### WORK REQUEST
Go through the records, and copy each line in which the string "ldPPIy" is present.

(Records from a data collection)
#####
-- ==== Sys2Proof/Tests/Slice0.lean ====
section
/-! SUPPORT. My own tests: ill-formed terms refused, every table row's word decoded (the words written out from the encodings of
opcode_table.json), single steps with results worked out by hand from the rules, and a witness for the hypotheses of every statement. -/

namespace Sys2Proof.Tests

open Sys2Proof.Machine

/-! ### Well-formedness -/

/-- Each check of WellFormed.lean refuses a term the table does not hold (30_encoding R159; 40_load8 R222). -/
theorem test_illFormed_refused :
    Instr.wf (.negMirror 0) = false ∧ Instr.wf (.retnMirror 0) = false ∧ Instr.wf (.retnMirror 1) = false ∧
      Instr.wf (.im0Mirror 0) = false ∧ Instr.wf (.im0Mirror 2) = false ∧ Instr.wf (.im0Mirror 3) = false ∧
      Instr.wf (.im0Mirror 6) = false ∧ Instr.wf (.im0Mirror 7) = false ∧ Instr.wf (.ldPPIx .b .c) = false ∧
      Instr.wf (.ldPPIy .a .e) = false := by decide

theorem test_wellFormed_accepted :
    Instr.wf (.negMirror 1) = true ∧ Instr.wf (.retnMirror 2) = true ∧ Instr.wf (.im0Mirror 1) = true ∧
      Instr.wf (.im0Mirror 4) = true ∧ Instr.wf (.im0Mirror 5) = true ∧ Instr.wf (.ldPPIx .hi .c) = true ∧
      Instr.wf (.ldPPIy .a .lo) = true := by decide

/-! ### Decoding -/

/-- Whether each byte list is exactly the encoding of its instruction. -/
def decodesAll (ts : List (List Byte × Instr)) : Bool :=
  ts.all fun t => match decode t.1 with | .ok (i, []) => i == t.2 | _ => false

theorem test_decode_load8 : decodesAll [
    ([0b00000010], .ldMemBcA), ([0b00001010], .ldAMemBc), ([0b00010010], .ldMemDeA), ([0b00011010], .ldAMemDe),
    ([0b00110010, 0x38, 0x99], .ldMemNnA 0x9938), ([0b00111010, 0x30, 0x91], .ldAMemNn 0x9130), ([0b00011110, 0x5A], .ldRN .e 0x5A),
    ([0b00110110, 0x5B], .ldMemHlN 0x5B), ([0b01000011], .ldRR .b .e), ([0b01011110], .ldRMemHl .e), ([0b01110011], .ldMemHlR .e),
    ([0b11101101, 0b01000111], .ldIA), ([0b11101101, 0b01001111], .ldRA), ([0b11101101, 0b01010111], .ldAI),
    ([0b11101101, 0b01011111], .ldAR), ([0b11011101, 0b00100110, 0x5C], .ldIxHalfN .hi 0x5C),
    ([0b11011101, 0b00110110, 0x86, 0x5A], .ldMemIxN 0x86 0x5A), ([0b11011101, 0b01011110, 0x80], .ldRMemIx .e 0x80),
    ([0b11011101, 0b01110011, 0x81], .ldMemIxR 0x81 .e), ([0b11011101, 0b01101001], .ldPPIx .lo .c),
    ([0b11111101, 0b00100110, 0x5A], .ldIyHalfN .hi 0x5A), ([0b11111101, 0b00110110, 0x81, 0x5D], .ldMemIyN 0x81 0x5D),
    ([0b11111101, 0b01011110, 0x82], .ldRMemIy .e 0x82), ([0b11111101, 0b01110011, 0x83], .ldMemIyR 0x83 .e),
    ([0b11111101, 0b01100111], .ldPPIy .hi .a)] = true := by decide

theorem test_decode_load16_stack : decodesAll [
    ([0b00100001, 0x30, 0x91], .ldDdNn .hl 0x9130), ([0b00100010, 0x36, 0x97], .ldMemNnHl 0x9736),
    ([0b00101010, 0x37, 0x98], .ldHlMemNn 0x9837), ([0b11110001], .popQq .af), ([0b11111001], .ldSpHl), ([0b11010101], .pushQq .de),
    ([0b11101101, 0b01100011, 0x31, 0x92], .ldMemNnDd 0x9231 .hl), ([0b11101101, 0b01011011, 0x32, 0x93], .ldDdMemNn .de 0x9332),
    ([0b11011101, 0b00100001, 0x36, 0x97], .ldIxNn 0x9736), ([0b11011101, 0b00100010, 0x37, 0x98], .ldMemNnIx 0x9837),
    ([0b11011101, 0b00101010, 0x30, 0x91], .ldIxMemNn 0x9130), ([0b11011101, 0b11100001], .popIx), ([0b11011101, 0b11100101], .pushIx),
    ([0b11011101, 0b11111001], .ldSpIx), ([0b11111101, 0b00100001, 0x31, 0x92], .ldIyNn 0x9231),
    ([0b11111101, 0b00100010, 0x32, 0x93], .ldMemNnIy 0x9332), ([0b11111101, 0b00101010, 0x34, 0x95], .ldIyMemNn 0x9534),
    ([0b11111101, 0b11100001], .popIy), ([0b11111101, 0b11100101], .pushIy), ([0b11111101, 0b11111001], .ldSpIy)] = true := by decide

theorem test_decode_exchange_block : decodesAll [
    ([0b00001000], .exAfAf), ([0b11011001], .exx), ([0b11100011], .exMemSpHl), ([0b11101011], .exDeHl), ([0b11101101, 0b10100000], .ldi),
    ([0b11101101, 0b10100001], .cpi), ([0b11101101, 0b10101000], .ldd), ([0b11101101, 0b10101001], .cpd),
    ([0b11101101, 0b10110000], .ldir), ([0b11101101, 0b10110001], .cpir), ([0b11101101, 0b10111000], .lddr),
    ([0b11101101, 0b10111001], .cpdr), ([0b11011101, 0b11100011], .exMemSpIx), ([0b11111101, 0b11100011], .exMemSpIy)] = true := by decide

theorem test_decode_alu8_1 : decodesAll [
    ([0b00011100], .incR .e), ([0b00110100], .incMemHl), ([0b00011101], .decR .e), ([0b00110101], .decMemHl), ([0b10000011], .addAR .e),
    ([0b10000110], .addAMemHl), ([0b11000110, 0x5B], .addAN 0x5B), ([0b10001011], .adcAR .e), ([0b10001110], .adcAMemHl),
    ([0b11001110, 0x5E], .adcAN 0x5E), ([0b10010011], .subR .e), ([0b10010110], .subMemHl), ([0b11010110, 0x5C], .subN 0x5C),
    ([0b10011011], .sbcAR .e), ([0b10011110], .sbcAMemHl), ([0b11011110, 0x5A], .sbcAN 0x5A), ([0b10100011], .andR .e),
    ([0b10100110], .andMemHl), ([0b11100110, 0x5D], .andN 0x5D), ([0b10101011], .xorR .e), ([0b10101110], .xorMemHl),
    ([0b11101110, 0x5B], .xorN 0x5B), ([0b10110011], .orR .e), ([0b10110110], .orMemHl), ([0b11110110, 0x5E], .orN 0x5E),
    ([0b10111011], .cpR .e), ([0b10111110], .cpMemHl)] = true := by decide

theorem test_decode_alu8_2 : decodesAll [
    ([0b11111110, 0x5C], .cpN 0x5C), ([0b11011101, 0b00100100], .incIxHalf .hi), ([0b11011101, 0b00101101], .decIxHalf .lo),
    ([0b11011101, 0b00110100, 0x84], .incMemIx 0x84), ([0b11011101, 0b00110101, 0x85], .decMemIx 0x85),
    ([0b11011101, 0b10000101], .addAIxHalf .lo), ([0b11011101, 0b10000110, 0x84], .addAMemIx 0x84),
    ([0b11011101, 0b10001101], .adcAIxHalf .lo), ([0b11011101, 0b10001110, 0x86], .adcAMemIx 0x86),
    ([0b11011101, 0b10010101], .subIxHalf .lo), ([0b11011101, 0b10010110, 0x81], .subMemIx 0x81),
    ([0b11011101, 0b10011101], .sbcAIxHalf .lo), ([0b11011101, 0b10011110, 0x83], .sbcAMemIx 0x83),
    ([0b11011101, 0b10100101], .andIxHalf .lo), ([0b11011101, 0b10100110, 0x85], .andMemIx 0x85),
    ([0b11011101, 0b10101101], .xorIxHalf .lo), ([0b11011101, 0b10101110, 0x80], .xorMemIx 0x80),
    ([0b11011101, 0b10110101], .orIxHalf .lo), ([0b11011101, 0b10110110, 0x82], .orMemIx 0x82),
    ([0b11011101, 0b10111101], .cpIxHalf .lo), ([0b11011101, 0b10111110, 0x84], .cpMemIx 0x84),
    ([0b11111101, 0b00100100], .incIyHalf .hi), ([0b11111101, 0b00101101], .decIyHalf .lo),
    ([0b11111101, 0b00110100, 0x86], .incMemIy 0x86), ([0b11111101, 0b00110101, 0x80], .decMemIy 0x80),
    ([0b11111101, 0b10000101], .addAIyHalf .lo), ([0b11111101, 0b10000110, 0x86], .addAMemIy 0x86)] = true := by decide

theorem test_decode_alu8_3 : decodesAll [
    ([0b11111101, 0b10001101], .adcAIyHalf .lo), ([0b11111101, 0b10001110, 0x81], .adcAMemIy 0x81),
    ([0b11111101, 0b10010101], .subIyHalf .lo), ([0b11111101, 0b10010110, 0x83], .subMemIy 0x83),
    ([0b11111101, 0b10011101], .sbcAIyHalf .lo), ([0b11111101, 0b10011110, 0x85], .sbcAMemIy 0x85),
    ([0b11111101, 0b10100101], .andIyHalf .lo), ([0b11111101, 0b10100110, 0x80], .andMemIy 0x80),
    ([0b11111101, 0b10101101], .xorIyHalf .lo), ([0b11111101, 0b10101110, 0x82], .xorMemIy 0x82),
    ([0b11111101, 0b10110101], .orIyHalf .lo), ([0b11111101, 0b10110110, 0x84], .orMemIy 0x84),
    ([0b11111101, 0b10111101], .cpIyHalf .lo), ([0b11111101, 0b10111110, 0x86], .cpMemIy 0x86)] = true := by decide

theorem test_decode_general : decodesAll [
    ([0b00000000], .nop), ([0b00100111], .daa), ([0b00101111], .cpl), ([0b00110111], .scf), ([0b00111111], .ccf), ([0b01110110], .halt),
    ([0b11110011], .di), ([0b11111011], .ei), ([0b11101101, 0b01000100], .neg), ([0b11101101, 0b01100100], .negMirror 4),
    ([0b11101101, 0b01000110], .im0), ([0b11101101, 0b01010110], .im1), ([0b11101101, 0b01011110], .im2),
    ([0b11101101, 0b01101110], .im0Mirror 5), ([0b11101101, 0b01110110], .im1Mirror), ([0b11101101, 0b01111110], .im2Mirror),
    ([0b11101101, 0b00110011], .nopEdX0 6 3), ([0b11101101, 0b01110111], .nopEd77 0), ([0b11101101, 0b10000001], .nopEd80 0 0 1),
    ([0b11101101, 0b10110100], .nopEdA4 1 0 0), ([0b11101101, 0b11001111], .nopEdX3 1 7)] = true := by decide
#####
### SOLUTION BELOW
      Instr.wf (.ldPPIy .a .e) = false := by decide
      Instr.wf (.ldPPIy .a .lo) = true := by decide
    ([0b11111101, 0b01100111], .ldPPIy .hi .a)] = true := by decide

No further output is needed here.